# 1995 MF231



## dobolina (Jun 22, 2020)

I have a 1995 MF231 I have owned since new. It has the 232 Loader run by a front mounted pump. I have seen a couple of youtube videos that show a MF231 with rear hydraulic fittings for the 232 loader. Is that setup factory or an aftermarket product? I didn't think the 231 had internal hydraulics to run a loader. Question #2: Is there a published procedure for replacing the alternator belt for a 231 with the front pump? Looks like the radiator may have to come out to access the pump driveshaft attachment to the engine pulley. I'm new to the forum and I am definitely not an experienced tractor mechanic!
Question # 3: I have never had the loader off the tractor. Will someone tell me how to remove/reinstall the 232 loader? The manual that came with the tractor for the loader tells how to remove it but says nothing about the pump after you get the loader almost off.
Thanks for the help guys!


----------



## pogobill (Jan 31, 2012)

There is a video that shows the loader being hooked up and using the rear remotes. 




The hook up is nearer to the end of the video.


----------



## BigT (Sep 15, 2014)

Howdy dobolina, welcome to the tractor forum.

My neighbor had a 231 which I worked on occasionally. It had a front engine-mounted pump, so I am guessing that this was standard with the tractor. It is easy to remove the small drive shaft between the engine pulley and the front pump. Just remove the mounting bolts on the pump and slide it forward.


----------



## dobolina (Jun 22, 2020)

BigT said:


> Howdy dobolina, welcome to the tractor forum.
> 
> My neighbor had a 231 which I worked on occasionally. It had a front engine-mounted pump, so I am guessing that this was standard with the tractor. It is easy to remove the small drive shaft between the engine pulley and the front pump. Just remove the mounting bolts on the pump and slide it forward.
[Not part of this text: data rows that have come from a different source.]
/-- What the vectors show of a state. -/
def shown (s : State) : Shown := ⟨s.value, s.quadState, s.buttonState, s.bound, s.trace⟩

/-! ### Well-formedness: each check refuses an ill-formed term (R10, R66) -/

theorem test_configs_wellFormed :
    Config.reference.WellFormed ∧ configB.WellFormed ∧ configC.WellFormed ∧ configD.WellFormed := by decide
theorem test_init_below_min : ¬ { Config.reference with initVal := -1 : Config }.WellFormed := by decide
theorem test_init_above_max : ¬ { Config.reference with initVal := 11 : Config }.WellFormed := by decide
theorem test_clk_outside : ¬ { clkBit := 16, dtBit := 6, swPresent := true, swBit := 5 : PinAssignment }.WellFormed := by decide
theorem test_dt_outside : ¬ { clkBit := 7, dtBit := 16, swPresent := true, swBit := 5 : PinAssignment }.WellFormed := by decide
theorem test_clk_dt_equal : ¬ { clkBit := 7, dtBit := 7, swPresent := true, swBit := 5 : PinAssignment }.WellFormed := by decide
theorem test_sw_outside : ¬ { clkBit := 7, dtBit := 6, swPresent := true, swBit := 16 : PinAssignment }.WellFormed := by decide
theorem test_sw_on_clk : ¬ { clkBit := 7, dtBit := 6, swPresent := true, swBit := 7 : PinAssignment }.WellFormed := by decide
theorem test_sw_on_dt : ¬ { clkBit := 7, dtBit := 6, swPresent := true, swBit := 6 : PinAssignment }.WellFormed := by decide
theorem test_absent_sw_unchecked : { clkBit := 0, dtBit := 1, swPresent := false, swBit := 0 : PinAssignment }.WellFormed := by
  decide
theorem test_reserved_ops_illegal :
    ¬ LegalWord 0x000000000#36 ∧ ¬ LegalWord 0x500000000#36 ∧ ¬ LegalWord 0xA00000000#36 ∧ ¬ LegalWord 0xF00000000#36 := by decide
theorem test_nonzero_fields_illegal :
    ¬ LegalWord 0x100000001#36 ∧ ¬ LegalWord 0x200000004#36 ∧ ¬ LegalWord 0x300000002#36 ∧ ¬ LegalWord 0x400010000#36 ∧
      ¬ LegalWord 0x780000000#36 ∧ ¬ LegalWord 0x800000100#36 := by decide

/-! ### Decoding: words written out from the bit tables of R63 and the vectors -/

theorem test_decode_construct : decode 0x100000000#36 = .ok .construct := by decide
theorem test_decode_onRotation : decode 0x200000002#36 = .ok (.onRotation 1 0) := by decide
theorem test_decode_onRotation_dt : decode 0x200000001#36 = .ok (.onRotation 0 1) := by decide
theorem test_decode_step_inc : decode 0x300000000#36 = .ok (.step .inc) := by decide
theorem test_decode_step_dec : decode 0x300000001#36 = .ok (.step .dec) := by decide
theorem test_decode_onButton : decode 0x400000001#36 = .ok (.onButton 1) := by decide
theorem test_decode_handleInterrupt : decode 0x60020FFDF#36 = .ok (.handleInterrupt 0x0020 0xFFDF) := by decide
theorem test_decode_start : decode 0x700000000#36 = .ok .start := by decide
theorem test_decode_stop : decode 0x800000000#36 = .ok .stop := by decide
theorem test_decode_irq : decode 0x9004000C0#36 = .ok (.irq 0x0040 0x00C0) := by decide
theorem test_decode_full_payload : decode 0x9FFFFFFFF#36 = .ok (.irq 0xFFFF 0xFFFF) := by decide

/-- V-G1 to V-G4. -/
theorem test_decode_reserved :
    decode 0x000000000#36 = .error (.reservedOp 0x0) ∧ decode 0x500000000#36 = .error (.reservedOp 0x5) ∧
    decode 0xA00000000#36 = .error (.reservedOp 0xA) ∧ decode 0xF00000000#36 = .error (.reservedOp 0xF) := by decide

/-- V-G5 to V-G10. -/
theorem test_decode_nonzero :
    decode 0x100000001#36 = .error (.nonzeroField 0x1) ∧ decode 0x200000004#36 = .error (.nonzeroField 0x2) ∧
    decode 0x300000002#36 = .error (.nonzeroField 0x3) ∧ decode 0x400010000#36 = .error (.nonzeroField 0x4) ∧
    decode 0x780000000#36 = .error (.nonzeroField 0x7) ∧ decode 0x800000100#36 = .error (.nonzeroField 0x8) := by decide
BigT, thanks so much for the quick reply and the welcome to the forum.. I am going to start the job this weekend. Glad I found this forum!


----------



## dobolina (Jun 22, 2020)

pogobill said:


> There is a video that shows the loader being hooked up and using the rear remotes.
> 
> 
> 
> ...


Good morning pogobill, thanks for the reply.
I have watched that video but the tractor does not have a front pump. It has rear hydraulics.
Are they(hydraulics) internal or did I miss seeing a PTO mounted pump? My concern with the front pump system is when the loader is almost off how do I finish removing it(loader) and still have control to finish the loader removal? The pump/hoses have very little slack. As I said in my original post the MF232 loader manual does not address this issue. Thanks again for the help>


----------



## dobolina (Jun 22, 2020)

Larry, Service Manager, at "BLACKLAND IMPLEMENT, INC." in Temple, TX. had the info I needed
to remove my MF 232 loader. There is enough slack in the hoses that run down the R/H side
of the loader boom rail. Once you get the boom unpinned and raised a few inches, slowly back
the tractor, watching the hoses as you move back. When you are clear of the loader shut down and move to front of machine and disconnect the pump from the engine. Place the pump on a support to keep it off the ground. Not sure how pump driveshaft is secured to engine. I will give an updated post when I find that out! The drive may be splined or threaded or bolted to the engine pulley. I am very thankful for all of the reply's to my questions. Thanks guy's!!!!!


----------



## Busted Tractor (May 22, 2018)

To replace the fan belt remove the bolts holding the flat coupler plate onto the front engine pulley the shaft MAY move far enough forward to squeeze the belt in if it doesn't enough you will have to take the mounting bolts out of the pump. The shaft screws into the flat plate and can be removed after the pump is removed. Remember to turn it the same way the engine turns to loosen it Then the plate can be lifted out. The pump is either keyed or splined to the shaft. And will hopefully slide apart. 
Those loaders were sold without any hydraulics except for the cylinders and lines. The buyer had a choice of front pump, PTO pump, or a package of 4 hoses to use existing tractor hydraulics. If I remember correctly they had a choice of two cylinder sizes. 2 1/2" when using an front or rear pump and 2" when using the scotch yoke pump. I used to set up many of those and the 236 loader using tractor hydraulics mainly because the price was cheaper. But usually always used the loader mounted control valve with the bracket modified to aim the valve toward the operator. Would often use the auxiliary pump (internal) pump go thru the couplers and lock one of the lever so it would not center to feed the loader mounted valve. If the owner wanted to dismount the loader he would just back out of it pull the hoses out of the couplers and unlock the auxiliary lever. Of course some were set up almost identical but used the scotch yoke pump instead, they were just a little slower to raise and dump.


----------



## dobolina (Jun 22, 2020)

Thank you BUSTED TRACTOR! I will be starting this project over the 4th.of July weekend.
I was looking at my pump driveshaft-It has a hex for a wrench/socket for removal(L/H)
threads. The engine pulley adapter bolts look difficult to get to, so I will unscrew the shaft first and try to get the belt down past the front of the pulley. If not, off comes the adapter!!!!
Again, thanks for the detailed reply. I will post my results later.


----------